* **What you have to do**: Match the word "commandsCompleted". Return each line of the data below where it appears.

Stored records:
________________________
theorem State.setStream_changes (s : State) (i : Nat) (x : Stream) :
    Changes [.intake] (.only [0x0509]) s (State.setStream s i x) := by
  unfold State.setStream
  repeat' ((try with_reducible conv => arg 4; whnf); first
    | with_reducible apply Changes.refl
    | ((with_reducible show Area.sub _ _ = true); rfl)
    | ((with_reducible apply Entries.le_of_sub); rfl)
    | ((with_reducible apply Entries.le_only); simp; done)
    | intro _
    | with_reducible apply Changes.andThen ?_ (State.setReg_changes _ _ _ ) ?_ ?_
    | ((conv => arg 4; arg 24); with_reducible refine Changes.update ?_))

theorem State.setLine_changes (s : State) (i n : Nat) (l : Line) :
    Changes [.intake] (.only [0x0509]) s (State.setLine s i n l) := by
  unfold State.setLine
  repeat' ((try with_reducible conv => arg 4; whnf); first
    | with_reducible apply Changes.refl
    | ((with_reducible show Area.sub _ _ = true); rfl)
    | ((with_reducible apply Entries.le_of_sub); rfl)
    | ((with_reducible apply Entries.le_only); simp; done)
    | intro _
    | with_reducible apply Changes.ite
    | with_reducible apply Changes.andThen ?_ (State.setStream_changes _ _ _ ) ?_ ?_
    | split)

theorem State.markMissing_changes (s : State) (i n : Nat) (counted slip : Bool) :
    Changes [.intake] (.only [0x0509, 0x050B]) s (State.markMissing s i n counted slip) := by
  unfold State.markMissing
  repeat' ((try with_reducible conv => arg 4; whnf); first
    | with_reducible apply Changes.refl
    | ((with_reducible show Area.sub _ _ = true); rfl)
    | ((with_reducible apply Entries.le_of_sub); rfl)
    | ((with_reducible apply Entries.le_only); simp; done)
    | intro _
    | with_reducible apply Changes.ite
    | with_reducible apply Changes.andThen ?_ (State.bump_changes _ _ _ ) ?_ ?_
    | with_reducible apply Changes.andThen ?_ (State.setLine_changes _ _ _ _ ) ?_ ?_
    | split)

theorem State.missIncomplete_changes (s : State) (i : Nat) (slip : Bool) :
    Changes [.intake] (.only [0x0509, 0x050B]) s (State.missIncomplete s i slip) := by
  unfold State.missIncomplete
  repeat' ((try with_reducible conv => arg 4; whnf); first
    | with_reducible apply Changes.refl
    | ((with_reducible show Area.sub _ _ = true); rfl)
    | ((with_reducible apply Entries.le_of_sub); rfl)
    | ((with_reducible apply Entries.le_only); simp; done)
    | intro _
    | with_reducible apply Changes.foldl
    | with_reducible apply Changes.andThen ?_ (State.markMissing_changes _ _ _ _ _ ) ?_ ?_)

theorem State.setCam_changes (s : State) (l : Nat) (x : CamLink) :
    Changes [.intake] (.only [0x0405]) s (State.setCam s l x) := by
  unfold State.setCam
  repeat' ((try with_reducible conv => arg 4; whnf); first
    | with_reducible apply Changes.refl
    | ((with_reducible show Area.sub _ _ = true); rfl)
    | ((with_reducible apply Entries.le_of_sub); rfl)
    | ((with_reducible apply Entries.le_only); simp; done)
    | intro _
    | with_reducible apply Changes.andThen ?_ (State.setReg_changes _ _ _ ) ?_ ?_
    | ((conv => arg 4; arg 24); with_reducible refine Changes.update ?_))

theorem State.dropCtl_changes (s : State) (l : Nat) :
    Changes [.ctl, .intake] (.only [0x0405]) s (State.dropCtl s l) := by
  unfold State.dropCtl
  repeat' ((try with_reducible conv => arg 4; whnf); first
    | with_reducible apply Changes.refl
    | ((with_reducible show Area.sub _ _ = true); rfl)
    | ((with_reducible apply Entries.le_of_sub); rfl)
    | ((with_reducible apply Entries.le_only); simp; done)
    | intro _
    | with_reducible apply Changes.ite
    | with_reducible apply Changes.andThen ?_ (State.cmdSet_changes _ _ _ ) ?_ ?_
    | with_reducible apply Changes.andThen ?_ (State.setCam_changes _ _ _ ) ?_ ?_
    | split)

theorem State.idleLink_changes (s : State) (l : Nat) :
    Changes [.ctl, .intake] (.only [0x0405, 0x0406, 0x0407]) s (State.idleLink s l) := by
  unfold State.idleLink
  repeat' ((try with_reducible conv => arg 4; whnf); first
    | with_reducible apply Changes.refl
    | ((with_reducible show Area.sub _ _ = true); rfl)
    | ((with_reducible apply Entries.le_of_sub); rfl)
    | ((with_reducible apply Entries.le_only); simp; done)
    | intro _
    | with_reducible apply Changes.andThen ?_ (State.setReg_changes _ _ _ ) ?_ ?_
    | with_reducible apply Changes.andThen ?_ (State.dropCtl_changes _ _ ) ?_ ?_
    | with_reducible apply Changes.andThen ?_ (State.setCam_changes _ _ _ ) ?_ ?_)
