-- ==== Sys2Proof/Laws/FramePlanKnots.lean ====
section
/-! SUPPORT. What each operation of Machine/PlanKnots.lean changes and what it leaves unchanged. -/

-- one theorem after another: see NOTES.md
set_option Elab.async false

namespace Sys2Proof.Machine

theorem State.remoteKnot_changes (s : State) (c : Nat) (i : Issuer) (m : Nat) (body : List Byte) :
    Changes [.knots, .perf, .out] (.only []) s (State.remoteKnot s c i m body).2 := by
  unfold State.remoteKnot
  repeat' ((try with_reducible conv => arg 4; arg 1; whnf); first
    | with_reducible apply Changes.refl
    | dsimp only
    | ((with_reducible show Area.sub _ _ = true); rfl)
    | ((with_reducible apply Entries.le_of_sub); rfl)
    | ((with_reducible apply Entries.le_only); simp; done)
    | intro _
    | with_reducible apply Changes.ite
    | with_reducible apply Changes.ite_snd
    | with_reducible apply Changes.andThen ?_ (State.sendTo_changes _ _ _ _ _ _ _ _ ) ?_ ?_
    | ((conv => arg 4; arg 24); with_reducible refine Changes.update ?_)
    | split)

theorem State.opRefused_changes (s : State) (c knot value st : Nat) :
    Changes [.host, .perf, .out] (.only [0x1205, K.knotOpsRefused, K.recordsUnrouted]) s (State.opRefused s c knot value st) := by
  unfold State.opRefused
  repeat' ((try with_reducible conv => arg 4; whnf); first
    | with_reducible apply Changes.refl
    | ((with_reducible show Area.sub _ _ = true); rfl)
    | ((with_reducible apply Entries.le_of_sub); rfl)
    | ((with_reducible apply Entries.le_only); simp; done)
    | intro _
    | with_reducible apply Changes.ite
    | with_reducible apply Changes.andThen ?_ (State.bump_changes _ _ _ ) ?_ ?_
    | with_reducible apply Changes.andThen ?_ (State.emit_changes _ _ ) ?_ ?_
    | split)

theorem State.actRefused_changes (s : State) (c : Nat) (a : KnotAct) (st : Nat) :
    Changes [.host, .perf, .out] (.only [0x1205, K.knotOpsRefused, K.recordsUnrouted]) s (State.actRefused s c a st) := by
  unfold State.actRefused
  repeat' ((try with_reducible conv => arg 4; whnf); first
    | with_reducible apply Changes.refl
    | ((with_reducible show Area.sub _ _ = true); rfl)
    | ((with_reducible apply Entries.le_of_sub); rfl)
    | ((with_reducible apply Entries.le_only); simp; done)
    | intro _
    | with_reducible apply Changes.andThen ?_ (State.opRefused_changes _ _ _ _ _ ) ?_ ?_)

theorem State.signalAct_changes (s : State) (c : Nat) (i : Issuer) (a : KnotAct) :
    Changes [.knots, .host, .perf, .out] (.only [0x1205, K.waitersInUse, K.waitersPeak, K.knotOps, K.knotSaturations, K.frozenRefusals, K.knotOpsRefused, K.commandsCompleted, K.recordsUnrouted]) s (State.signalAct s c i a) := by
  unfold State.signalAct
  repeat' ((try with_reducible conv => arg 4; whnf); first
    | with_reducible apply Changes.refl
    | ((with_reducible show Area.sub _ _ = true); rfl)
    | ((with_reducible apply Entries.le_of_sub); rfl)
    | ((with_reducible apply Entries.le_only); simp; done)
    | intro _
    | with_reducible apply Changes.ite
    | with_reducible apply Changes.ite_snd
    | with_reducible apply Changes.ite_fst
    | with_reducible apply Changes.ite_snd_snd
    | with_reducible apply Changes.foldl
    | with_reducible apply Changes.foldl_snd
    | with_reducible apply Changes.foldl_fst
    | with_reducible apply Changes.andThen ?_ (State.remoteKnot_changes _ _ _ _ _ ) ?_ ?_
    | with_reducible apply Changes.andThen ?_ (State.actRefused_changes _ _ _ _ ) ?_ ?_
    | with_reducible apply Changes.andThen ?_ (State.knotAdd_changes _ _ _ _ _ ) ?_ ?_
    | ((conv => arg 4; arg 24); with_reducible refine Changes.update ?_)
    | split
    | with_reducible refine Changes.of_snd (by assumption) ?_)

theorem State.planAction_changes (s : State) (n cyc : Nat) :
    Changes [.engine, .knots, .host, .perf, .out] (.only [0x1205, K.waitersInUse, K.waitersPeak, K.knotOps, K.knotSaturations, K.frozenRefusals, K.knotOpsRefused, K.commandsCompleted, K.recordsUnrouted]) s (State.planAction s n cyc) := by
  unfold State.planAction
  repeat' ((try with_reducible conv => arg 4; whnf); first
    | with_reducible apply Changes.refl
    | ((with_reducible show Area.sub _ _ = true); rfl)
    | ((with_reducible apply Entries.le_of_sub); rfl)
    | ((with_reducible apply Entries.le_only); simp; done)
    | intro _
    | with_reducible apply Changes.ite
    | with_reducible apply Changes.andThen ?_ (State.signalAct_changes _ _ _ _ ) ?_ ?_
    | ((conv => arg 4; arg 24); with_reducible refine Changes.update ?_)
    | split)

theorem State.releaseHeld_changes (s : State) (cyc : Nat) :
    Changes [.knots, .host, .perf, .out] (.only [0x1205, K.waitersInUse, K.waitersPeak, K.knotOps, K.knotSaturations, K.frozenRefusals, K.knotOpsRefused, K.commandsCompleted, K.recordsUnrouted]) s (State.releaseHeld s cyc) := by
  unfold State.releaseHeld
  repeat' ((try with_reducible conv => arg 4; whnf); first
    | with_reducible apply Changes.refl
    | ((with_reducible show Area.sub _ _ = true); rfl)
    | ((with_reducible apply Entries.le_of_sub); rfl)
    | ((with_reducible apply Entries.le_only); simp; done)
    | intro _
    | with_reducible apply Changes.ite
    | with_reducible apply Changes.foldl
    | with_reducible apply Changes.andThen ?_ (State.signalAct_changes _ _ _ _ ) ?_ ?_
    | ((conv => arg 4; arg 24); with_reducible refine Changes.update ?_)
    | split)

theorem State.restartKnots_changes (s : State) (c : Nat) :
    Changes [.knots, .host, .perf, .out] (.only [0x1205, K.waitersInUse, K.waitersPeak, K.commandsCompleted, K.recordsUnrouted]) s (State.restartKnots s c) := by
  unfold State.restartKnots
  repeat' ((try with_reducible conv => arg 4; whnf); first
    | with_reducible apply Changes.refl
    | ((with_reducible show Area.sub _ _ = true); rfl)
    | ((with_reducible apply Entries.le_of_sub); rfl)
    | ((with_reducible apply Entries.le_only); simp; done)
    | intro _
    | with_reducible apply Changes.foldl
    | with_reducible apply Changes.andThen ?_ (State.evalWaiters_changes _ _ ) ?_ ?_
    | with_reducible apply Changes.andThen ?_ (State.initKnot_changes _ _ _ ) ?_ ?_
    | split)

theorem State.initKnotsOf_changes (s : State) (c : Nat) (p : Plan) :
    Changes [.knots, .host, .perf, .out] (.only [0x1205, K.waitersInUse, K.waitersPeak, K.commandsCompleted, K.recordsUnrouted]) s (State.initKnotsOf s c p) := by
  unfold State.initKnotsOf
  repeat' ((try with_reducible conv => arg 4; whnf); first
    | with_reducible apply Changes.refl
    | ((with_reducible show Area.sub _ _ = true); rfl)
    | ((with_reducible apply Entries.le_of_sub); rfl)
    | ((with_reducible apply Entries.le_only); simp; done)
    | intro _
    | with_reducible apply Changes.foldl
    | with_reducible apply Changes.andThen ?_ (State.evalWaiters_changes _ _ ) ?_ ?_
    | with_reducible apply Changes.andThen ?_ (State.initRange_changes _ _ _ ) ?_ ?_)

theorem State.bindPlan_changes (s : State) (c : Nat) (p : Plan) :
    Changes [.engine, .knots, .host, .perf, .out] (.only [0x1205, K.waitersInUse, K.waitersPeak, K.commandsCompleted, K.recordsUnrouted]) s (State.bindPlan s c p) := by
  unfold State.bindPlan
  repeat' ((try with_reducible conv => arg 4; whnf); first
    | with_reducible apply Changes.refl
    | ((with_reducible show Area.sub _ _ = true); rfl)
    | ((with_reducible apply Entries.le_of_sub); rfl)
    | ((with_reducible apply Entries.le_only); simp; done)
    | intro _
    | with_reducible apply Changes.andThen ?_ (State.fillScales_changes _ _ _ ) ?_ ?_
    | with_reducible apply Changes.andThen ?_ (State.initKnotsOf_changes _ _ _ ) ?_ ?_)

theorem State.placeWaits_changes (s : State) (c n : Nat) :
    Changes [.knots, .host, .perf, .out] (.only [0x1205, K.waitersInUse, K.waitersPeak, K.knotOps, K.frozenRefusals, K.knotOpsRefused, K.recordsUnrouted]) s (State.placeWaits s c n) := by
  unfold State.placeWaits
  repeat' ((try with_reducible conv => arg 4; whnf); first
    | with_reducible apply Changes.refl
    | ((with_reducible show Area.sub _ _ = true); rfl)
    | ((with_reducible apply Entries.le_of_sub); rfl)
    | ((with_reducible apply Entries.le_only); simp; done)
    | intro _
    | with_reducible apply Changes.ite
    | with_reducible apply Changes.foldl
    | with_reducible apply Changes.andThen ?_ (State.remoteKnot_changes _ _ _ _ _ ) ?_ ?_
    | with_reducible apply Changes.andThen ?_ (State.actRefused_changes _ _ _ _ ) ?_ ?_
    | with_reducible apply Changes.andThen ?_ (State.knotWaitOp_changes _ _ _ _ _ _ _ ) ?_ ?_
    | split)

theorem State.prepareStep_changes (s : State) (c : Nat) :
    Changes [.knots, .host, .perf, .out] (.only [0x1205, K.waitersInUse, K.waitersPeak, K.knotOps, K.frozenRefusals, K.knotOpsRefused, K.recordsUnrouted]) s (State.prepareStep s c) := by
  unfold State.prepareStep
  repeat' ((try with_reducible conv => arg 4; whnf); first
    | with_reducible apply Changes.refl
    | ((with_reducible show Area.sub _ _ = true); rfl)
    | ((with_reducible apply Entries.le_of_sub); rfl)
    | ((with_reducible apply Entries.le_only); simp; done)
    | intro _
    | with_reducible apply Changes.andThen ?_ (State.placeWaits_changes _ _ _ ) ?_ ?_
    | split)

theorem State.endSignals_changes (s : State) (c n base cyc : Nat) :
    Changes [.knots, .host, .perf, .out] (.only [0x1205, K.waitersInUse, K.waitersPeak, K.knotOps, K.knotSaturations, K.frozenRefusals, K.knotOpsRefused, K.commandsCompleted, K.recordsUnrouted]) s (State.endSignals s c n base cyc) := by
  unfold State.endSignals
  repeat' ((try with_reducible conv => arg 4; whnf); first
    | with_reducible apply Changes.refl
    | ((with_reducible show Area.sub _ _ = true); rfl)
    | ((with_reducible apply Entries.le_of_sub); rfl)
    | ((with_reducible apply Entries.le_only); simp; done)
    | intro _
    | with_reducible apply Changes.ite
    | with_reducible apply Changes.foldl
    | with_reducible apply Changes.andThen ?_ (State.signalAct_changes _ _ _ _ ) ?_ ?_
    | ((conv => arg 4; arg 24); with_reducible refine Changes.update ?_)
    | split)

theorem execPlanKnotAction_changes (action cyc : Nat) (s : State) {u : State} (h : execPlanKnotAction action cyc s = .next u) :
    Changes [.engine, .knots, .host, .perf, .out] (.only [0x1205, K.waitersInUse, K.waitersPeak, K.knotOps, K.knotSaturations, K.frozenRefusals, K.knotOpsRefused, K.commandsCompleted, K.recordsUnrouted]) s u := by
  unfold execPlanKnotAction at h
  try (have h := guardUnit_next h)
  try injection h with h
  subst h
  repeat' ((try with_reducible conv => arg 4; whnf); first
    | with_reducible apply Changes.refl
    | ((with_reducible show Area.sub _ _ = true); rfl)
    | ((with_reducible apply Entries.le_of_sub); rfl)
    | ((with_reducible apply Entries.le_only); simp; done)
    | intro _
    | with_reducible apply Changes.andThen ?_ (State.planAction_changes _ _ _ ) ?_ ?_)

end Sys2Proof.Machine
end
________________________
* **Task result**:
    Changes [.knots, .host, .perf, .out] (.only [0x1205, K.waitersInUse, K.waitersPeak, K.knotOps, K.knotSaturations, K.frozenRefusals, K.knotOpsRefused, K.commandsCompleted, K.recordsUnrouted]) s (State.signalAct s c i a) := by
    Changes [.engine, .knots, .host, .perf, .out] (.only [0x1205, K.waitersInUse, K.waitersPeak, K.knotOps, K.knotSaturations, K.frozenRefusals, K.knotOpsRefused, K.commandsCompleted, K.recordsUnrouted]) s (State.planAction s n cyc) := by
    Changes [.knots, .host, .perf, .out] (.only [0x1205, K.waitersInUse, K.waitersPeak, K.knotOps, K.knotSaturations, K.frozenRefusals, K.knotOpsRefused, K.commandsCompleted, K.recordsUnrouted]) s (State.releaseHeld s cyc) := by
    Changes [.knots, .host, .perf, .out] (.only [0x1205, K.waitersInUse, K.waitersPeak, K.commandsCompleted, K.recordsUnrouted]) s (State.restartKnots s c) := by
    Changes [.knots, .host, .perf, .out] (.only [0x1205, K.waitersInUse, K.waitersPeak, K.commandsCompleted, K.recordsUnrouted]) s (State.initKnotsOf s c p) := by
    Changes [.engine, .knots, .host, .perf, .out] (.only [0x1205, K.waitersInUse, K.waitersPeak, K.commandsCompleted, K.recordsUnrouted]) s (State.bindPlan s c p) := by
    Changes [.knots, .host, .perf, .out] (.only [0x1205, K.waitersInUse, K.waitersPeak, K.knotOps, K.knotSaturations, K.frozenRefusals, K.knotOpsRefused, K.commandsCompleted, K.recordsUnrouted]) s (State.endSignals s c n base cyc) := by
    Changes [.engine, .knots, .host, .perf, .out] (.only [0x1205, K.waitersInUse, K.waitersPeak, K.knotOps, K.knotSaturations, K.frozenRefusals, K.knotOpsRefused, K.commandsCompleted, K.recordsUnrouted]) s u := by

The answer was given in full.